Only the stretch of the listing below that runs from the line with "rw [hsplit, iterate_timerClock_eq" through the line with "irqOf (timerClock ext t) = irqOf t" is to be printed, exactly and with both ends.

DATASET CONTENT:
#####

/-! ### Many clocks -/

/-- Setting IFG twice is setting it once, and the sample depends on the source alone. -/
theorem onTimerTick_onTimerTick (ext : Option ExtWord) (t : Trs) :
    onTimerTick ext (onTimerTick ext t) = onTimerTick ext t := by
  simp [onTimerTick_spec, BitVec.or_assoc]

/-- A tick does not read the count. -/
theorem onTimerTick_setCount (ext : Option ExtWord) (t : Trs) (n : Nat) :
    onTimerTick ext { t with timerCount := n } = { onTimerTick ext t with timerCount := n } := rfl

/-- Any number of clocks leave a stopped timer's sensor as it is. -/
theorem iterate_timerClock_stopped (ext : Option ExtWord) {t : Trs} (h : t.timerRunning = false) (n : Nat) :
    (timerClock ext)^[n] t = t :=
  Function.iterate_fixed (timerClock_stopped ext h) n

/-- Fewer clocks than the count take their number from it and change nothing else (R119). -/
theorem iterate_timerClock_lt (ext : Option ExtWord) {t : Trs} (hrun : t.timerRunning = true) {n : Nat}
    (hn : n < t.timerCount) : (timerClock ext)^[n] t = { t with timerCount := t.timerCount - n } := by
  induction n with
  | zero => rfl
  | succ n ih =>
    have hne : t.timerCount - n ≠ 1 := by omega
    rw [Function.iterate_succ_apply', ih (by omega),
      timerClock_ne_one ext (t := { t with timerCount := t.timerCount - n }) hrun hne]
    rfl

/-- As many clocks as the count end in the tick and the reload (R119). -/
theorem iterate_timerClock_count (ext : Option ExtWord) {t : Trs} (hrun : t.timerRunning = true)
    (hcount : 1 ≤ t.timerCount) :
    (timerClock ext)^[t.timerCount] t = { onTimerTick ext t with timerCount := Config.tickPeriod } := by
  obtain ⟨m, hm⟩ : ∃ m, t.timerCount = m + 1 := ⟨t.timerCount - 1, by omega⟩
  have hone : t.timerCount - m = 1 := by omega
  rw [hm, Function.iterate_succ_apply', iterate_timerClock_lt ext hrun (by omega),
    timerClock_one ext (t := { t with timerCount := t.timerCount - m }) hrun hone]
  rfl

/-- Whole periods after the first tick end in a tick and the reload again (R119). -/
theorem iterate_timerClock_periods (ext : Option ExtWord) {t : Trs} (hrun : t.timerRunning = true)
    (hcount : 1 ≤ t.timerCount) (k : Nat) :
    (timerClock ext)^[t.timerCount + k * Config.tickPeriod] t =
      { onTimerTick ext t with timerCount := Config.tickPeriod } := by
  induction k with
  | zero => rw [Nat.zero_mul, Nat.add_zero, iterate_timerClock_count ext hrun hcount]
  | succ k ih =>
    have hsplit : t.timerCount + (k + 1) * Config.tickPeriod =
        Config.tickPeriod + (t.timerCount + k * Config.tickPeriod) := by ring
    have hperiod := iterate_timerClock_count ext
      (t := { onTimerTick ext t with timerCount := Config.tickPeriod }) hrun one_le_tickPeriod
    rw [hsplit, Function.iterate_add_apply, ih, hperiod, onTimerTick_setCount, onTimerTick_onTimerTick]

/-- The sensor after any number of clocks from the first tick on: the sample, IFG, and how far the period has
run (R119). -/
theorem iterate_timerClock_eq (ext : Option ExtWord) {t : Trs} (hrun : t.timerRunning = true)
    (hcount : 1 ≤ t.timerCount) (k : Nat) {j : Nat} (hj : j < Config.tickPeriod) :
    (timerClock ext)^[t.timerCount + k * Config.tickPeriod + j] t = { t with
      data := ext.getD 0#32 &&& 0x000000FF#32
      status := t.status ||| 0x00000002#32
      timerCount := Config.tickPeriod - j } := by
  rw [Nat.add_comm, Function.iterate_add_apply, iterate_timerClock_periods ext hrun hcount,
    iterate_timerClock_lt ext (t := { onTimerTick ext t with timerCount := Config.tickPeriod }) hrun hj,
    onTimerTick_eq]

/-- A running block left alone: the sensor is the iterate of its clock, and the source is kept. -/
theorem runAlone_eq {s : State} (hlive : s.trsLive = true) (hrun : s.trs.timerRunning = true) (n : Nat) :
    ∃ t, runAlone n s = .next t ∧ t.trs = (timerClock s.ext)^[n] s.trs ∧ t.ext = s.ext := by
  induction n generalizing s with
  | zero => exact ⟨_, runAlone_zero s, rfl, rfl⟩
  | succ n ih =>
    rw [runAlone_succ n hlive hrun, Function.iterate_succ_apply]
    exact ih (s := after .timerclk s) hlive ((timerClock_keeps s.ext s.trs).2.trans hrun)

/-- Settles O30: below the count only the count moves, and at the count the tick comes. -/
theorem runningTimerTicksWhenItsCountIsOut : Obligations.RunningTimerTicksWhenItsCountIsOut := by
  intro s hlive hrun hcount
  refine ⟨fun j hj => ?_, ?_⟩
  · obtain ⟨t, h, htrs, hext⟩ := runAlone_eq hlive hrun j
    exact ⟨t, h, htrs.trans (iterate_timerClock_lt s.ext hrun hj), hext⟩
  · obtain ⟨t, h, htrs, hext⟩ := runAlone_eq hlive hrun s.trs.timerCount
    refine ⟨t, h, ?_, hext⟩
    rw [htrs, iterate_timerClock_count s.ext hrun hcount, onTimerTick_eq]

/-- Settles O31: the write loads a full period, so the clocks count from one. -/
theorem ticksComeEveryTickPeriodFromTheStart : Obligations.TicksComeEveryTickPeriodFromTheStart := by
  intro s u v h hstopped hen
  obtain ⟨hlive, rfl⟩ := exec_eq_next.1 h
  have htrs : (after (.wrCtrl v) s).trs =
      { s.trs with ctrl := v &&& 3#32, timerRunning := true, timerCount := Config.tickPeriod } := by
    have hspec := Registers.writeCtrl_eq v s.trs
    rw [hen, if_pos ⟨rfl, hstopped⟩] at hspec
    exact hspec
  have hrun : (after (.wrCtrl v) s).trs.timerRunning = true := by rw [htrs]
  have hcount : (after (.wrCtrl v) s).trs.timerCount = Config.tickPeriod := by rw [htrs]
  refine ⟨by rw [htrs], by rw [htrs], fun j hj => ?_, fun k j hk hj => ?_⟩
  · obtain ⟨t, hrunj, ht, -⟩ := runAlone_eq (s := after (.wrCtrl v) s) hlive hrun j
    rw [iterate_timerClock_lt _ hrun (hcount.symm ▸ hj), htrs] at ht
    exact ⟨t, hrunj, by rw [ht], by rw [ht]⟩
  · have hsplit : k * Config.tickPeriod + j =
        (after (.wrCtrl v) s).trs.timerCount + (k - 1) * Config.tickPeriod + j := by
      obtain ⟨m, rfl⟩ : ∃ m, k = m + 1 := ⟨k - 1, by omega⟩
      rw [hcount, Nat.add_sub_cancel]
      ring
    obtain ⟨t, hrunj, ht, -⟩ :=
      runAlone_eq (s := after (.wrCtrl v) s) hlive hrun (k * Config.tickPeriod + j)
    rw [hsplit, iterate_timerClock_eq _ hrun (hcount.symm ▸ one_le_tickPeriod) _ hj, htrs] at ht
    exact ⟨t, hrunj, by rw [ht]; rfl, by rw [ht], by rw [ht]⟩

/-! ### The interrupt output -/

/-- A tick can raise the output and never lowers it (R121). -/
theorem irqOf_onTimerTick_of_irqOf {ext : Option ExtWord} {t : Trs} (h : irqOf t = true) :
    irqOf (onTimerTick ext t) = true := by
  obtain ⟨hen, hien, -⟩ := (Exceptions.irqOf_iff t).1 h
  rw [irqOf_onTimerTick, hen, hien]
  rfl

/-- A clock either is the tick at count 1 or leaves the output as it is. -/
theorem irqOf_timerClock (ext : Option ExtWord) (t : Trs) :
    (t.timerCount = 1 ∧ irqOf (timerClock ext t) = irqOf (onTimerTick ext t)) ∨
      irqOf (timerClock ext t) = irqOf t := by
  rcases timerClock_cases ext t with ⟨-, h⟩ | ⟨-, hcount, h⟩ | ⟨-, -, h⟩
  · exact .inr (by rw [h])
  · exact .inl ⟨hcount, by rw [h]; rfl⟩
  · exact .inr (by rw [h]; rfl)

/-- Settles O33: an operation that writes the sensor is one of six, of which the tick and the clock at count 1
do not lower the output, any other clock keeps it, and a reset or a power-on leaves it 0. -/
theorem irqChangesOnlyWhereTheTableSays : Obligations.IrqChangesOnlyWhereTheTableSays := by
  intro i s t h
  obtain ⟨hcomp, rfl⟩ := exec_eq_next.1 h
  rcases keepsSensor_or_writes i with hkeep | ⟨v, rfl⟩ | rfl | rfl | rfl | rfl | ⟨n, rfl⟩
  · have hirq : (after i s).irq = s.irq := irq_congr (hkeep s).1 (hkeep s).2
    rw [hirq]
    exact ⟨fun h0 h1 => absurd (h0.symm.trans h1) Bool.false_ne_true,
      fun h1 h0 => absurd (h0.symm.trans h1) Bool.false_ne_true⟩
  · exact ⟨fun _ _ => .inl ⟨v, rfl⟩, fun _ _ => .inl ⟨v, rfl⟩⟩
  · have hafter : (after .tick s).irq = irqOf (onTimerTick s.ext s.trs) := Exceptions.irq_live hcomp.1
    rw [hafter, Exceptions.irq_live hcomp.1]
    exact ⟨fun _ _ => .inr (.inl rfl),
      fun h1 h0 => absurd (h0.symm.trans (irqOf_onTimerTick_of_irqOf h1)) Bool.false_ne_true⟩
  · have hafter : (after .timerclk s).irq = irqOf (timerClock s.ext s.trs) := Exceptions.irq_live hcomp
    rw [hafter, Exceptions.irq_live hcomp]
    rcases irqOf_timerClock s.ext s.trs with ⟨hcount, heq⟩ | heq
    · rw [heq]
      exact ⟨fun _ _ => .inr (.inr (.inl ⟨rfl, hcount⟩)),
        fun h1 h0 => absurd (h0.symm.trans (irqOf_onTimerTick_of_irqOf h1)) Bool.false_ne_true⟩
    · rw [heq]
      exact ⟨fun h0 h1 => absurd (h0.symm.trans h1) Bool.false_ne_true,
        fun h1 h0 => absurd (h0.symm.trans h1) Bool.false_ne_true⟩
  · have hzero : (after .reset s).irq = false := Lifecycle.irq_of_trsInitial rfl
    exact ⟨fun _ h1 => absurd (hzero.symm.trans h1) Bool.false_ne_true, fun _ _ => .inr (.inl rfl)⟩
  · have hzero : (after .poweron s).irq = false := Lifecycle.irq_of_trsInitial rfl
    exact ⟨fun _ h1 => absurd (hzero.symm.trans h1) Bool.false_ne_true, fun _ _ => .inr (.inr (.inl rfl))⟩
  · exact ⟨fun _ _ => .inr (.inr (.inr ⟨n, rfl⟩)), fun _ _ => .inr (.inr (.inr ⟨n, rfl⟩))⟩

#####

TASK OUTPUT:
    rw [hsplit, iterate_timerClock_eq _ hrun (hcount.symm ▸ one_le_tickPeriod) _ hj, htrs] at ht
    exact ⟨t, hrunj, by rw [ht]; rfl, by rw [ht], by rw [ht]⟩

/-! ### The interrupt output -/

/-- A tick can raise the output and never lowers it (R121). -/
theorem irqOf_onTimerTick_of_irqOf {ext : Option ExtWord} {t : Trs} (h : irqOf t = true) :
    irqOf (onTimerTick ext t) = true := by
  obtain ⟨hen, hien, -⟩ := (Exceptions.irqOf_iff t).1 h
  rw [irqOf_onTimerTick, hen, hien]
  rfl

/-- A clock either is the tick at count 1 or leaves the output as it is. -/
theorem irqOf_timerClock (ext : Option ExtWord) (t : Trs) :
    (t.timerCount = 1 ∧ irqOf (timerClock ext t) = irqOf (onTimerTick ext t)) ∨
      irqOf (timerClock ext t) = irqOf t := by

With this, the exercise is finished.